[Collected data]
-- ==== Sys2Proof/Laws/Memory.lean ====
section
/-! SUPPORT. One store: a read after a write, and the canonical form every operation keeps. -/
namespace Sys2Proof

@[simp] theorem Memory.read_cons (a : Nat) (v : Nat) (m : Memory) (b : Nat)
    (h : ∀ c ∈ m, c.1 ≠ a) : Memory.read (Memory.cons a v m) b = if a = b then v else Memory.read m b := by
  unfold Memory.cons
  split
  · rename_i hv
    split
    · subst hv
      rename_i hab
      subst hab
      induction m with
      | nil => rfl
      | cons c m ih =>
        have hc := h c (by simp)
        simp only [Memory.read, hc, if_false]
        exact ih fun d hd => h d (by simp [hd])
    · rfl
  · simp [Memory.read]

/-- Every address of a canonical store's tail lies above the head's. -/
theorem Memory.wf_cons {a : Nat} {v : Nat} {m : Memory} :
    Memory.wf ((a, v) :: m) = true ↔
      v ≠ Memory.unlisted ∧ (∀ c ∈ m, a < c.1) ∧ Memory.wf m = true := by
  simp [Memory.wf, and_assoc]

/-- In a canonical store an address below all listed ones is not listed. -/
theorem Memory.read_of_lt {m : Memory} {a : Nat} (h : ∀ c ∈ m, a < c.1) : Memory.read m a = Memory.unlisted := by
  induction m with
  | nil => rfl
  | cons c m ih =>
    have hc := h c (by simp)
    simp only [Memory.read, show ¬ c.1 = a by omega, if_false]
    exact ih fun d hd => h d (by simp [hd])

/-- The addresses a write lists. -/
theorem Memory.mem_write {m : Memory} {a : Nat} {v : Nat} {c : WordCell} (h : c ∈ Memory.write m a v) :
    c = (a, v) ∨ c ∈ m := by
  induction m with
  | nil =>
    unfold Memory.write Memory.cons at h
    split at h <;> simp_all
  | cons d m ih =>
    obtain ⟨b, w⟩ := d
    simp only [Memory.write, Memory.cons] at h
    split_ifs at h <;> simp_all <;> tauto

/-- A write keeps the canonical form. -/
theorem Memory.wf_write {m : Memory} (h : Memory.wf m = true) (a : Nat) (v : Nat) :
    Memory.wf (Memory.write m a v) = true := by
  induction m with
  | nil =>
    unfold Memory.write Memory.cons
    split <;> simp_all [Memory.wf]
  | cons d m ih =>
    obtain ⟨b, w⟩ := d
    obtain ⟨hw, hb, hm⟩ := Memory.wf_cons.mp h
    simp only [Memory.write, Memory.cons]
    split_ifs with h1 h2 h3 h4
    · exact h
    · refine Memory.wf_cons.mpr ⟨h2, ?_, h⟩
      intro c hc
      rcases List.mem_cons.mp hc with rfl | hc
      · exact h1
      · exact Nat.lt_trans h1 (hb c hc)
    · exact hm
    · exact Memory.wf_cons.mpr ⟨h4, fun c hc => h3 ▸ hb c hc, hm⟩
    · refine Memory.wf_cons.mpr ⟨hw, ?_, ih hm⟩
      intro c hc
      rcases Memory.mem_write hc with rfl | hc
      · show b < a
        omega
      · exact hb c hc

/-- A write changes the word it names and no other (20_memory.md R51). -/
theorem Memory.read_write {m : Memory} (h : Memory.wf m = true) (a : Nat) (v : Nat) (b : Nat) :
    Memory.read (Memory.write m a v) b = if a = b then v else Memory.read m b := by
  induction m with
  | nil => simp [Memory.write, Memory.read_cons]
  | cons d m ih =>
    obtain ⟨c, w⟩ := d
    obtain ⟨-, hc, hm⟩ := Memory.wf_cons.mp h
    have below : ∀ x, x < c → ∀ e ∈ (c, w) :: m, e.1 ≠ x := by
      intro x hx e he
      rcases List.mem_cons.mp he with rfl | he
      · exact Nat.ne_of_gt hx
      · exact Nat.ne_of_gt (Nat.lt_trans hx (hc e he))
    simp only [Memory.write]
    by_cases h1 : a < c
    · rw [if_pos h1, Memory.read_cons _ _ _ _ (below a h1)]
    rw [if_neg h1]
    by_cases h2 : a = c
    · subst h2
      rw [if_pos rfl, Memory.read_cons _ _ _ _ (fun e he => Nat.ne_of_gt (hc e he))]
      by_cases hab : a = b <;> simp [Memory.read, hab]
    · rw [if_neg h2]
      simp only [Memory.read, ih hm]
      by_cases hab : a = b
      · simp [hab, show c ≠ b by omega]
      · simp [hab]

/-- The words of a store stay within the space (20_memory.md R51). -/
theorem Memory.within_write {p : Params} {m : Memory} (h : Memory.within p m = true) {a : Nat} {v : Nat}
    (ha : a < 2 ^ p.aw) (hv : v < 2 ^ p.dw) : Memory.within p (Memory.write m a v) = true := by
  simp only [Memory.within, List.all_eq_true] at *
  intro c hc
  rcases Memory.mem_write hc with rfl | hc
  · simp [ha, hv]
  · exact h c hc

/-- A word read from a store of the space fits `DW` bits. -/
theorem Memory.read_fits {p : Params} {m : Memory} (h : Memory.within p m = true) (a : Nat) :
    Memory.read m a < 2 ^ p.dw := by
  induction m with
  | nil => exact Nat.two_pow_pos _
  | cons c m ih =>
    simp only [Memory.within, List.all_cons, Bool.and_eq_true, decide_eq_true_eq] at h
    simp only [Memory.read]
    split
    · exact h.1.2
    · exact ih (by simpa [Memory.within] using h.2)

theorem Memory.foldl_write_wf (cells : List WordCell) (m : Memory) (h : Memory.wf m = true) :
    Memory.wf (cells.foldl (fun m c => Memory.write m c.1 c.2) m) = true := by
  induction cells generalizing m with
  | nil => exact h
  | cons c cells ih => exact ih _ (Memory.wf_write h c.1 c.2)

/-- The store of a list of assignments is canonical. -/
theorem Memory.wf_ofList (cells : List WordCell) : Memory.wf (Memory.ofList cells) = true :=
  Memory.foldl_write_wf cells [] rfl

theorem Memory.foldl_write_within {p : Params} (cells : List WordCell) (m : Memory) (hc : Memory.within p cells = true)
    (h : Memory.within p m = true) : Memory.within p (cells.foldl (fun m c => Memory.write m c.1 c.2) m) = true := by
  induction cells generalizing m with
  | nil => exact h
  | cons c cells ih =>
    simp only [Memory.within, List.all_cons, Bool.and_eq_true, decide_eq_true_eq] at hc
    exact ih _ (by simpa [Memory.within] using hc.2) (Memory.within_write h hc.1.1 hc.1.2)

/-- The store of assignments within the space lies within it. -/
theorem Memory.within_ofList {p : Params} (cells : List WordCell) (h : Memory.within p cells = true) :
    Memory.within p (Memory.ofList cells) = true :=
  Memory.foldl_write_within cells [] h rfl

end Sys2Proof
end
==
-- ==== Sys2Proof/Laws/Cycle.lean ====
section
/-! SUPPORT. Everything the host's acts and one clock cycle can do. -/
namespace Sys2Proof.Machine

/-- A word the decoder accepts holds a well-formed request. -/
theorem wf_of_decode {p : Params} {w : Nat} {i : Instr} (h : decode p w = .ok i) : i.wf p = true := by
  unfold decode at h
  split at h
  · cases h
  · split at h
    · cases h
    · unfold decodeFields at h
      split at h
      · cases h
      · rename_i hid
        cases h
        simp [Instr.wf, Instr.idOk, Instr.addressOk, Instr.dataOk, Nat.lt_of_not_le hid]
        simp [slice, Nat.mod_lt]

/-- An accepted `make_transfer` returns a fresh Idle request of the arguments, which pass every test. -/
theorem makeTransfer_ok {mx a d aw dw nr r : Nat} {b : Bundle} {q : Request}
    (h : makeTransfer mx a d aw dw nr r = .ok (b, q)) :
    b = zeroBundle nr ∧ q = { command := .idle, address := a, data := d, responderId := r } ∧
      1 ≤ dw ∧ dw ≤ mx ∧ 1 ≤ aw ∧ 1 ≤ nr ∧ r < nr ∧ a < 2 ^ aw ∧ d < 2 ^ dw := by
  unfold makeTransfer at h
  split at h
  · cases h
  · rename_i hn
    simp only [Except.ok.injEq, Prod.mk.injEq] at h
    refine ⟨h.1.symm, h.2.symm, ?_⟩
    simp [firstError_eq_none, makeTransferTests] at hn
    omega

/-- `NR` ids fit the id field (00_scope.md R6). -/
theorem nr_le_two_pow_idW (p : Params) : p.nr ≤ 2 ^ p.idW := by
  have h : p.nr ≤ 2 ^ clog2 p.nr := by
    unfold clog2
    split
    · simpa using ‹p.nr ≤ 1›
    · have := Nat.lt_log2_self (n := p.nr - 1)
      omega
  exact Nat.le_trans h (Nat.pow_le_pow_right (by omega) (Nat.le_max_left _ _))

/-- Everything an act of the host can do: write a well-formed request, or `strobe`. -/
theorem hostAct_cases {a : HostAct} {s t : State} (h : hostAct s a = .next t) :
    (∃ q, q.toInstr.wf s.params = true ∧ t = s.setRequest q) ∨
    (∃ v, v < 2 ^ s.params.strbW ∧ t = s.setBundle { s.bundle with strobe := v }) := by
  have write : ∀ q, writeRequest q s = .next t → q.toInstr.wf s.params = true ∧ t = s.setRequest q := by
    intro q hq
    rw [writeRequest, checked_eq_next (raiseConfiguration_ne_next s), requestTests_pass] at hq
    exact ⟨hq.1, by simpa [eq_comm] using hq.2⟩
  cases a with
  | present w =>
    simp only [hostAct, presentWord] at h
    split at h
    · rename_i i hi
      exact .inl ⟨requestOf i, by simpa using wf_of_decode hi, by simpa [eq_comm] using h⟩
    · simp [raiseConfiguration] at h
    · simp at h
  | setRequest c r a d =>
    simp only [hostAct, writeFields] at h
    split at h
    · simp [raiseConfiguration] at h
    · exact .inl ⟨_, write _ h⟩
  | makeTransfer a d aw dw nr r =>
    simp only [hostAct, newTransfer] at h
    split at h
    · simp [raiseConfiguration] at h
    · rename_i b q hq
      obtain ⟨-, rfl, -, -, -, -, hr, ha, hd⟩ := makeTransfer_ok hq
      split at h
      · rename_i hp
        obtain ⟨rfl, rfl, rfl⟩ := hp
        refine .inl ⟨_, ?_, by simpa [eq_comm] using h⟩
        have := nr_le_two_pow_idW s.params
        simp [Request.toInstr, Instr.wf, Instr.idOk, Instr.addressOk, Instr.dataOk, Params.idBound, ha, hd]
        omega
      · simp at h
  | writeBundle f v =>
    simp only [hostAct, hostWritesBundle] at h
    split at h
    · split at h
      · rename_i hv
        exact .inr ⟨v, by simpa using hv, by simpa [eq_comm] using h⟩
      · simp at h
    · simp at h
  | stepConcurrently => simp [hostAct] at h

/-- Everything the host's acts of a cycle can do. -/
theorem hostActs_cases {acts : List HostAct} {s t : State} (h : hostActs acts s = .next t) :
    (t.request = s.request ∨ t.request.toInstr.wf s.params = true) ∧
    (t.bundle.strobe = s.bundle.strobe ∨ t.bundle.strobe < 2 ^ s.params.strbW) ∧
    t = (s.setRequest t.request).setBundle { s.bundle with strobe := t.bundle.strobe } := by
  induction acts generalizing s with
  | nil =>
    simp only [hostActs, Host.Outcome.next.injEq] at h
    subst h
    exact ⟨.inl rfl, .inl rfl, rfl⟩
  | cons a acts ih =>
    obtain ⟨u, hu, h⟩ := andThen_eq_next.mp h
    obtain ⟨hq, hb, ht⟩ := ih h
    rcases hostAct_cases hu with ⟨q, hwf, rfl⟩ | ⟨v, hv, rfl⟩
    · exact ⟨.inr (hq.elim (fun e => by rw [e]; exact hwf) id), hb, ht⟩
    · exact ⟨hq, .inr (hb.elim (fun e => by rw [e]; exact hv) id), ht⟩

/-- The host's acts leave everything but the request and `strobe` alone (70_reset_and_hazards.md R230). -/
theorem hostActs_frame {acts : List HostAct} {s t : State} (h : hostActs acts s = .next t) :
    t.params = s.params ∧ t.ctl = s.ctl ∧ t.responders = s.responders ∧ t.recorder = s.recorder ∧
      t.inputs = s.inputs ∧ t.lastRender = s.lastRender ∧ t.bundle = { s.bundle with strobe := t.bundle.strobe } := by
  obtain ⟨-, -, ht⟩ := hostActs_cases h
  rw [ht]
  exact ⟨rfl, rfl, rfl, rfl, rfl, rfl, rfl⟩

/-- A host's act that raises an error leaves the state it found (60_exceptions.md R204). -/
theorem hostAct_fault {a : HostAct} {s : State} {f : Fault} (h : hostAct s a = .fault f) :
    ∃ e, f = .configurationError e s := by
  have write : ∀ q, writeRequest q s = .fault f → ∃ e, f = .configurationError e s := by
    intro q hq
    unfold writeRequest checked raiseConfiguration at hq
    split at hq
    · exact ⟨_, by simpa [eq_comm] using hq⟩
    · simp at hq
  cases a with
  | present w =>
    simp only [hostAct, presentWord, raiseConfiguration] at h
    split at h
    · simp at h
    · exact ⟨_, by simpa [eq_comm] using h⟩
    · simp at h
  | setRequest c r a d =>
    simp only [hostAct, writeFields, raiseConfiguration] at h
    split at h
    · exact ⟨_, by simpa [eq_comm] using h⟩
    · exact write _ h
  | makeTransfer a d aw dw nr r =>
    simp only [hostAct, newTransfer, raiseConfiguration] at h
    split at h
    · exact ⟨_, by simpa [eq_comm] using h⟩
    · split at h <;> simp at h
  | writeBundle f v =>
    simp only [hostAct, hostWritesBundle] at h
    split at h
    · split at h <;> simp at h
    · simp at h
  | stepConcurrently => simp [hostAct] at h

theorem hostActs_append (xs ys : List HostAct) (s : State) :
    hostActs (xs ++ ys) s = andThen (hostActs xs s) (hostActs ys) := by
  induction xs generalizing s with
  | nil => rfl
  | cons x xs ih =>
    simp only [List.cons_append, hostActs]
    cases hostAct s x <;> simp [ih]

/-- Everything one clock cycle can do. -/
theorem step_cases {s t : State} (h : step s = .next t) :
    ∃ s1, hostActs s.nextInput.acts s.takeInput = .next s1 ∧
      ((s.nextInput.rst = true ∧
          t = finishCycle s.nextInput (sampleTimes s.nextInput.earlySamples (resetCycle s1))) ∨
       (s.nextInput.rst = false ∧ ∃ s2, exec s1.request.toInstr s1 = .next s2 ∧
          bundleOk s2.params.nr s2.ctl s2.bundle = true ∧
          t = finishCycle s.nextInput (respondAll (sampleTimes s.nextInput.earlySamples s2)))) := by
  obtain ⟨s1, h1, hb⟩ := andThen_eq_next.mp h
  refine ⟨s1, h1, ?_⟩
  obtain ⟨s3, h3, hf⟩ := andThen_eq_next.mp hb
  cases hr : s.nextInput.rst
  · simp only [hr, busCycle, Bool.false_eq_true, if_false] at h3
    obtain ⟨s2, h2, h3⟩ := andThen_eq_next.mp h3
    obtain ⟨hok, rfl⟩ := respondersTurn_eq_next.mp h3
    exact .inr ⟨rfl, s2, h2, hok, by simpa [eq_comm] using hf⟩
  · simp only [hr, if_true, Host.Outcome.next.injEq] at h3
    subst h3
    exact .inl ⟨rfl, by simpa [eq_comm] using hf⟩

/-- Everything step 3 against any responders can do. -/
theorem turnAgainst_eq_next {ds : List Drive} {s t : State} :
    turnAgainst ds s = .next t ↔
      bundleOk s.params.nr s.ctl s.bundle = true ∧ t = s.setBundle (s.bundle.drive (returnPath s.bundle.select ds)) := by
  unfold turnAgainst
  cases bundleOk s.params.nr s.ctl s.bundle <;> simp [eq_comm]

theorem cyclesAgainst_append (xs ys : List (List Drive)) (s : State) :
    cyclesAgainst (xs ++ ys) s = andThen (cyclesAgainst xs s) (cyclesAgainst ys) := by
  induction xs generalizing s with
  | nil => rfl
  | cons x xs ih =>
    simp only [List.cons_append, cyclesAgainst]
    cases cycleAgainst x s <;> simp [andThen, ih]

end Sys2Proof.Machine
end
...
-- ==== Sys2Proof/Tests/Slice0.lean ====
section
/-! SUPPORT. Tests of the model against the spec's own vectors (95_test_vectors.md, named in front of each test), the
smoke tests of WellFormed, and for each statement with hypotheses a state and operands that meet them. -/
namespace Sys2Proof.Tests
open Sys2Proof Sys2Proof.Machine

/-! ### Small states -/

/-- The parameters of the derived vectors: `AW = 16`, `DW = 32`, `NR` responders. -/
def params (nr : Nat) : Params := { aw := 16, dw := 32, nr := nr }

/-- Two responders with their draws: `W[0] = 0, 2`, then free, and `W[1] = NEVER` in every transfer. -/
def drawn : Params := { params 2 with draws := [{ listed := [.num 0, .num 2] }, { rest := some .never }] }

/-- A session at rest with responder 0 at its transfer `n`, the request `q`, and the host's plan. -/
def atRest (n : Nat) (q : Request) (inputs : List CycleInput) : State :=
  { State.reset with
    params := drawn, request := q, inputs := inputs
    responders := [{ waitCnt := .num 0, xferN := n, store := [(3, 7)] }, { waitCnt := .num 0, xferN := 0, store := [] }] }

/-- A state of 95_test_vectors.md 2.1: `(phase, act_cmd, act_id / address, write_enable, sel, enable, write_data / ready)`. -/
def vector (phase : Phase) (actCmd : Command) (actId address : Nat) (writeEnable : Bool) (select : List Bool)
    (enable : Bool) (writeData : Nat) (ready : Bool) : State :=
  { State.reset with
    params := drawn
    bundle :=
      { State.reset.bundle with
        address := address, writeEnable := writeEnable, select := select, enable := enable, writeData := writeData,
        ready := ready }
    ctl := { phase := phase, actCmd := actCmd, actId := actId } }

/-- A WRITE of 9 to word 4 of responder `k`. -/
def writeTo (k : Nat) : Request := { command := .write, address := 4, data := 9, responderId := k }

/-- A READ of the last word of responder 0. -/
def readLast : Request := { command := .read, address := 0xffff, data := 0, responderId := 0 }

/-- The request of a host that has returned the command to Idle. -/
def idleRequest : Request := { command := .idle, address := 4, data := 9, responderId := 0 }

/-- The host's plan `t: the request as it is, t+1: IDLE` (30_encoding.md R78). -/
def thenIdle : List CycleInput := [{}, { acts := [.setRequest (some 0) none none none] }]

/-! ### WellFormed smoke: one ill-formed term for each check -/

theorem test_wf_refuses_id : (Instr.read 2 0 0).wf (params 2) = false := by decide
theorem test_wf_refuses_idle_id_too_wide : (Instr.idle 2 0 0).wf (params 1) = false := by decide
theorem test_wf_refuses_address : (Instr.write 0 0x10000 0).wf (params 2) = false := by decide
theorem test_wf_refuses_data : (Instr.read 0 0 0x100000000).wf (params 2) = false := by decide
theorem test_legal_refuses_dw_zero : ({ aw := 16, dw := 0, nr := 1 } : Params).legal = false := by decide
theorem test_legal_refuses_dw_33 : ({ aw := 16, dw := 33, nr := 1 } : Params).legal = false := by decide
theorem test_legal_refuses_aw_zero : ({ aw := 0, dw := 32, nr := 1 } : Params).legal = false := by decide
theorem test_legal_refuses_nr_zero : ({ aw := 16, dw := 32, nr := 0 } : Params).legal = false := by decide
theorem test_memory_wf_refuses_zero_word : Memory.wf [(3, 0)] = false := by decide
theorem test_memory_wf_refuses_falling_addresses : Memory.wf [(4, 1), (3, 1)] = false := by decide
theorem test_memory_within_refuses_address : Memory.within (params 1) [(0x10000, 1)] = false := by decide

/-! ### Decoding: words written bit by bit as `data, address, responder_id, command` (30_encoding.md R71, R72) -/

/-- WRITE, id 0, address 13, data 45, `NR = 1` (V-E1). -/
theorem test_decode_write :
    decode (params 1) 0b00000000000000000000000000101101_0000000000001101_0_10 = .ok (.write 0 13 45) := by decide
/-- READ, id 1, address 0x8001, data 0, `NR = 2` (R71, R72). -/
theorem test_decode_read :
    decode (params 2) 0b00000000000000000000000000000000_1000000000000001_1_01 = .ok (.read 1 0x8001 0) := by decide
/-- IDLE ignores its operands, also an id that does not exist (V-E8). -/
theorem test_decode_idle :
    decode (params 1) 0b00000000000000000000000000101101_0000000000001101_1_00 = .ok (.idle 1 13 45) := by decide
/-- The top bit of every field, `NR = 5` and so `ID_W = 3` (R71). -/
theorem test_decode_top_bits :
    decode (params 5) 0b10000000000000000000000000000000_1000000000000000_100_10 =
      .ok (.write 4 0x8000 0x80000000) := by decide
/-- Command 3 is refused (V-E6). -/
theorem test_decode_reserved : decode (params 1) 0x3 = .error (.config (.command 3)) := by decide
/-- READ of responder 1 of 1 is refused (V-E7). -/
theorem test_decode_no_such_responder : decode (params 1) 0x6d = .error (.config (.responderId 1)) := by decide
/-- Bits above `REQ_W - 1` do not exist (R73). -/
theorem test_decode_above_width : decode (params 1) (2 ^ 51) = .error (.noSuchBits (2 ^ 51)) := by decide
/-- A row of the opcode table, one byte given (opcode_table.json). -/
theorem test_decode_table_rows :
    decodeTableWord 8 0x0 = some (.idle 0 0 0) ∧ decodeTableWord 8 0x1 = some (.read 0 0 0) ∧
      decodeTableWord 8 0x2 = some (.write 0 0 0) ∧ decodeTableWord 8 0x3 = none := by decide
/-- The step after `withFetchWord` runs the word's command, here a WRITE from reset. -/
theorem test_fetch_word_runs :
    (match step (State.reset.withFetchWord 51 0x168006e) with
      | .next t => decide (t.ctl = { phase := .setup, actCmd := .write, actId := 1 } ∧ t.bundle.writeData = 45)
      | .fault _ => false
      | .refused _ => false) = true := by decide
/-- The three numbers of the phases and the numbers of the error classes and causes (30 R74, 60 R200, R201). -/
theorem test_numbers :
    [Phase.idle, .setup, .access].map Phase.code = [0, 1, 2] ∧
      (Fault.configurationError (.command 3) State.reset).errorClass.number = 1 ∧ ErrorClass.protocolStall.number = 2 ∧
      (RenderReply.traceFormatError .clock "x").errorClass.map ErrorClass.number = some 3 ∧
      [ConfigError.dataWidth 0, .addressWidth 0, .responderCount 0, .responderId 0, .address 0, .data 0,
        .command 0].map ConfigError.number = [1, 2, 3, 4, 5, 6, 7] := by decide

WHAT THE TASK ASKS -> What are the lines above, starting at the one with "induction acts generalizing s with" and ending at the one with "t.params = s.params"? Give them again exactly, and only them.

ANSWER BOX ->
  induction acts generalizing s with
  | nil =>
    simp only [hostActs, Host.Outcome.next.injEq] at h
    subst h
    exact ⟨.inl rfl, .inl rfl, rfl⟩
  | cons a acts ih =>
    obtain ⟨u, hu, h⟩ := andThen_eq_next.mp h
    obtain ⟨hq, hb, ht⟩ := ih h
    rcases hostAct_cases hu with ⟨q, hwf, rfl⟩ | ⟨v, hv, rfl⟩
    · exact ⟨.inr (hq.elim (fun e => by rw [e]; exact hwf) id), hb, ht⟩
    · exact ⟨hq, .inr (hb.elim (fun e => by rw [e]; exact hv) id), ht⟩

/-- The host's acts leave everything but the request and `strobe` alone (70_reset_and_hazards.md R230). -/
theorem hostActs_frame {acts : List HostAct} {s t : State} (h : hostActs acts s = .next t) :
    t.params = s.params ∧ t.ctl = s.ctl ∧ t.responders = s.responders ∧ t.recorder = s.recorder ∧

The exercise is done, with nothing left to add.